Поздней ночью была жаркая баня на берегу заросшей, с лунною дорожкой реки, посреди которой словно русалки плескались, заманивая к себе в воду, белотелые полячки с распущенными косами… В ушах еще звучал поэтической строкой, которую хотелось повторять, тост, только что громко провозглашенный Миколаем: «За наших прекрасных пани, за их белы ручки и за борзость наших лошадей!» Завернувшись в мохнатые простыни, мы с ним сидели поодаль в ивовых плетеных креслах, и горлышко «выборовой» в его руке постукивало о край хрустального фужера в моей.

— То не наша забава, — говорил Миколай. — Пусть веселится молодежь. А мы с тобой старые жолнежи, нам есть о чем поговорить. Солдаты, да. Вернее, дети старых жолнежей. Старые дети старых жолнежей. Понимаешь, о чем я?

Мы снова, не чокаясь, выпили за старых жолнежей.

— Слухай! — начал Миколай на какой-то особенной ноте: и задушевной и вместе как будто бы очень строгой. — Там у вас решили, наконец, поставить нашего Валенсу на место. То надо. Давно пора! Почему мы должны быть у Валенсы в хвосте, если люди так давно хотят перемен? Кажется, Горбачев это понял. Дай Бог, как у вас в академии общественных наук говорят. Где я учился… Как у нас, у поляков: помоги, матка Бозка!.. Только, знаешь, что? Слухай! Мы, и правда, старые дети старых жолнежей. Мы знаем. Мы столько видели. Главное: мы — славяне. Ты помнишь, как в войну, как сразу после нее?.. Братья-славяне. Братья!.. Никто не мог алемана остановить. А мы его уложили в гроб. Мы!

Я наклонился к нему, толкнул плечом:

— Споем давай?

— Цо?

— «Войско польска Берлин брала, русска добже помогала», а?

Горлышко «выборовой» снова зацокотало о мой фужер.

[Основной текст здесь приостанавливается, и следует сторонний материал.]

/-- ACC_WINDOW_OPEN, ACC_WINDOW_OPENED, ACC_WINDOW_CLOSE and ACC_WINDOW_CLOSED (R364, R365, R366): a window of an accumulate type that
is not open takes staging and, once opened, holds its home words; an open is refused, and changes nothing, where the window lies
outside the table, is of another type or is open, where 64 are open, where an open or a close is in progress, and where the free
staging is short; a close is refused where its window is not open or an open or a close is in progress, and otherwise ends, once
no admitted operation on it is left, with every word written home and its staging free. Which free sectors a window takes is the
model's choice (log entry 137). -/
def Obligations.WindowsOpenAndClose : Prop :=
  ∀ s : State, s.settled →
    (∀ (p : Path) (w : BitVec 16), s.e.opens p →
      let n := s.e.winEntry s.rd w.toNat
      let refused := fun (b : Bool) => b = true ↔ s.e.remote.winCount.toNat ≤ w.toNat ∨ (n.type ≠ 2 ∧ n.type ≠ 3) ∨
        (s.e.win? w.toNat).isSome = true ∨ 64 ≤ s.e.remote.wins.length ∨ s.e.remote.winBusy.isSome = true ∨
        s.e.stage.stagingAvailable < s.e.stagingUsed + n.size
      (refused true → ∃ t : State, exec (.accWindowOpen p w) s = .next t ∧ s.turnedAway t p 5) ∧
      (refused false → s.e.portsFree → ∃ t : State, exec (.accWindowOpen p w) s = .next t ∧ s.wrote t p (Eng.countLines [(s.e.remote.winBase.toNat + 32 * w.toNat, 32)] { s.e with
        remote := { s.e.remote with
          wins := s.e.remote.wins ++ [⟨w.toNat, n, [], false, false, none, []⟩]
          uses := s.e.remote.uses ++ [⟨.window w.toNat, s.e.spread (.window w.toNat) (cdiv n.size 32)⟩]
          winBusy := some (true, w.toNat), winLast := w.toNat, winFailed := false, winFaulted := false } })) ∧
      (s.e.win? w.toNat = none ∨ s.e.remote.winBusy.isSome = true → ∃ t : State, exec (.accWindowClose p w) s = .next t ∧ s.turnedAway t p 5) ∧
      (∀ a : AccWin, s.e.win? w.toNat = some a → s.e.remote.winBusy = none → a.opened = true →
        ∃ t : State, exec (.accWindowClose p w) s = .next t ∧ t.mem = s.mem ∧ t.e.result p = 0 ∧
          t.e.win? w.toNat = some { a with closing := true } ∧ t.e.remote.winBusy = some (false, w.toNat))) ∧
    (s.e.runs = true → s.e.remote.winBusy = none →
      exec (.accWindowOpened []) s = .next s ∧ exec (.accWindowClosed []) s = .next s) ∧
    (∀ (w : Nat) (a : AccWin), s.e.runs = true → s.e.portsFree → s.e.remote.winBusy = some (true, w) → s.e.win? w = some a →
      let wb := winWord a.entry.type
      let home := (List.range (a.entry.size / wb)).map fun i => rdZ s.rd (8 * wb) (a.entry.base + wb * i) (a.entry.sideBase + 2 * i)
      (∀ z ∈ home, z.residueFault = false) →
      ∃ t : State, exec (.accWindowOpened []) s = .next t ∧ t.mem = s.mem ∧ t.e.remote.winBusy = none ∧
        t.e.win? w = some { a with opened := true, faulted := none, lost := [], words := home } ∧ t.e.remote.winFaulted = false ∧
        ∀ j, j ≠ w → t.e.win? j = s.e.win? j) ∧
    (∀ (w : Nat) (a : AccWin), s.e.runs = true → s.e.remote.winBusy = some (false, w) → s.e.win? w = some a →
      ((∃ y ∈ s.e.remote.tgts, y.rejected = false ∧ y.window = w ∧ (y.opcode = 0x11 ∨ y.opcode = 0x12)) →
        exec (.accWindowClosed []) s = .next s) ∧
      ((∀ y ∈ s.e.remote.tgts, y.rejected = true ∨ y.window ≠ w ∨ (y.opcode ≠ 0x11 ∧ y.opcode ≠ 0x12)) →
        let wb := winWord a.entry.type
        let ws := a.words.zipIdx.flatMap fun z => if a.lost.contains z.2 then []
          else placeBytes (a.entry.base + wb * z.2) (z.1.plane (8 * wb)) ++ placeBytes (a.entry.sideBase + 2 * z.2) z.1.sides
        ∃ t : State, exec (.accWindowClosed []) s = .next t ∧ t.mem = Memory.apply s.mem (wrapWrites ws) ∧ t.e.win? w = none ∧
          t.e.remote.winBusy = none ∧ (∀ u ∈ t.e.remote.uses, u.user ≠ .window w) ∧ ∀ j, j ≠ w → t.e.win? j = s.e.win? j))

— Знаешь ту песню? Давай за нее! Нас мало, потому нам нужна большая песня. Великая, так? Берлин вы взяли. Большой кровью. Но и наша кровь была. В расчете на душу… как это? В этом смысле и наша большая кровь. Очень большая! Вообще была славянская кровь — надо помнить. Давай за славянство! Об этом и хочу сказать. Предупредить, если хочешь. Теперь говорят: вызов времени. Это так. И ответить надо достойно. Разве не понимаем с тобой? Но это должен быть славянский ответ. Наш!.. Не надо, слухай, Америку догонять. Не надо по ней равняться. Вообще забыть о ней — тьфу! О больших деньгах не надо думать. О роскоши. О долларах в банке. То жидовско дерьмо! Согласен?.. Только нельзя: еврейско. То у нас нехорошо. То у вас в России. Вернешься, говори: еврей! У нас это оскорбление, у нас это нельзя, мы — интернационалисты, хоть знаем ему цену, потому что мы — дети жолнежей и сами жолнежи, да!.. Но тут — жид. А доллары — жидовско дерьмо. Кто хочет, пусть в нем плавает. Нам то не надо. Славянское дело едно: дух! Мы богато маем главные ценности, но часто то забываем. То гибель. То нельзя! Есть добро и правда. Совесть и независимость. Надо сплотиться вокруг этого. Это будет та самая наша солидарность. Славянская. Понимаешь? Вот должен быть наш ответ. Что крепче любого железа, пусть то сталь, бронь, все, что люди придумали. То тоже в конце концов жидовско дело. Но мы не должны пойти той дорогой. Наше дело — дух. Верность. Неколебимость. Едность. Нам надо найти свою дорогу. Помнишь? Или найду дорогу или проложу ее! И это надо каждый день помнить. Должна быть славянска дорога в обход их дерьма. Мимо богатства… жаль, нет моего старого друга. Он так говорит. Ты казак? И он казак. Польский казак. Коронный! Не знаешь, кто такие коронные казаки?!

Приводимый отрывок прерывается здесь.